*WHAT THE TASK ASKS*
Please show all lines of the records that include "setByteAt".

*DATA TO EXAMINE*
-- ==== Sys2Proof/Machine/Memory.lean ====
section
/-! DEFINITION. The payload buffer as canonical lists of byte cells (spec 20_memory.md R60 to R64, R69; 10_state.md R47). -/

namespace Sys2Proof.Machine

/-- What a byte no cell lists reads as. In the plane of defined bits it says that no bit of the byte was written since
reset (R47); in the plane of values it is never looked at (log 5). -/
def unlistedByte : Byte := 0x00#8

/-- The byte of a plane at an address. -/
def cellsRead (a : Nat) : List Host.Cell → Byte
  | []            => unlistedByte
  | (k, v) :: rest => if k = a then v else cellsRead a rest

/-- One cell in front of a list, left out where it says what an unlisted byte says. -/
def cellsCons (a : Nat) (v : Byte) (rest : List Host.Cell) : List Host.Cell :=
  if v = unlistedByte then rest else (a, v) :: rest

/-- A plane with the byte at address `a` set to `v`, in canonical form. -/
def cellsWrite (a : Nat) (v : Byte) : List Host.Cell → List Host.Cell
  | []             => cellsCons a v []
  | (k, w) :: rest =>
    if a < k then cellsCons a v ((k, w) :: rest)
    else if a = k then cellsCons a v rest
    else (k, w) :: cellsWrite a v rest

/-- Every address of the list is above `lo`, the addresses rise strictly and no cell holds the unlisted byte. -/
def cellsAbove (lo : Nat) : List Host.Cell → Bool
  | []             => true
  | (k, w) :: rest => decide (lo < k) && decide (w ≠ unlistedByte) && cellsAbove k rest

/-- The canonical form of one plane. -/
def cellsWf : List Host.Cell → Bool
  | []             => true
  | (k, w) :: rest => decide (w ≠ unlistedByte) && cellsAbove k rest

/-- The canonical form of PBUF: both planes canonical. -/
abbrev Memory.wf (b : Pbuf) : Bool := cellsWf b.vals && cellsWf b.defd

/-- The values and the defined bits of byte `i`. -/
def Pbuf.byteAt (i : Nat) (b : Pbuf) : Byte × Byte := (cellsRead i b.vals, cellsRead i b.defd)

/-- PBUF with byte `i` holding these values and these defined bits. -/
def Pbuf.setByteAt (i : Nat) (v : Byte × Byte) (b : Pbuf) : Pbuf :=
  { vals := cellsWrite i v.1 b.vals, defd := cellsWrite i v.2 b.defd }

/-- `MemRead(i, 1)` (R64): byte i, none when any of its bits is undefined. -/
def Pbuf.readByte (i : Nat) (b : Pbuf) : Option Byte :=
  if (b.byteAt i).2 = 0xFF#8 then some (b.byteAt i).1 else none

/-- `MemWrite(i, 1, v)` (R64): all 8 bits become defined. -/
def Pbuf.writeByte (i : Nat) (v : Byte) (b : Pbuf) : Pbuf := b.setByteAt i (v, 0xFF#8)

/-- `bit(p)` (R13, R60): none when nothing has written it since reset. -/
def Pbuf.getBit (p : Nat) (b : Pbuf) : Option Bool :=
  if (b.byteAt (p / 8)).2.getLsbD (7 - p % 8) then some ((b.byteAt (p / 8)).1.getLsbD (7 - p % 8)) else none

/-- `setbit(p, x)` (R13): that one bit, the other 7 bits of its byte unchanged, defined or not (R47). -/
def Pbuf.setBit (p : Nat) (x : Bool) (b : Pbuf) : Pbuf :=
  b.setByteAt (p / 8) (byteSet (b.byteAt (p / 8)).1 (7 - p % 8) x, byteSet (b.byteAt (p / 8)).2 (7 - p % 8) true)

/-- The bits from position p on, each set in turn (R100). -/
def Pbuf.setRun : Nat → List Bool → Pbuf → Pbuf
  | _, [], b      => b
  | p, x :: xs, b => Pbuf.setRun (p + 1) xs (b.setBit p x)

/-- The n bits from position p on (R101); a bit nothing has written is a model fault (R47, R215). -/
def Pbuf.getRun (b : Pbuf) : Nat → Nat → Except Fault (List Bool)
  | _, 0     => .ok []
  | p, n + 1 =>
    match b.getBit p with
    | none   => .error (.undefinedBit p)
    | some x =>
      match b.getRun (p + 1) n with
      | .error f => .error f
      | .ok xs   => .ok (x :: xs)

end Sys2Proof.Machine
end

*TASK RESULT*
def Pbuf.setByteAt (i : Nat) (v : Byte × Byte) (b : Pbuf) : Pbuf :=
def Pbuf.writeByte (i : Nat) (v : Byte) (b : Pbuf) : Pbuf := b.setByteAt i (v, 0xFF#8)
  b.setByteAt (p / 8) (byteSet (b.byteAt (p / 8)).1 (7 - p % 8) x, byteSet (b.byteAt (p / 8)).2 (7 - p % 8) true)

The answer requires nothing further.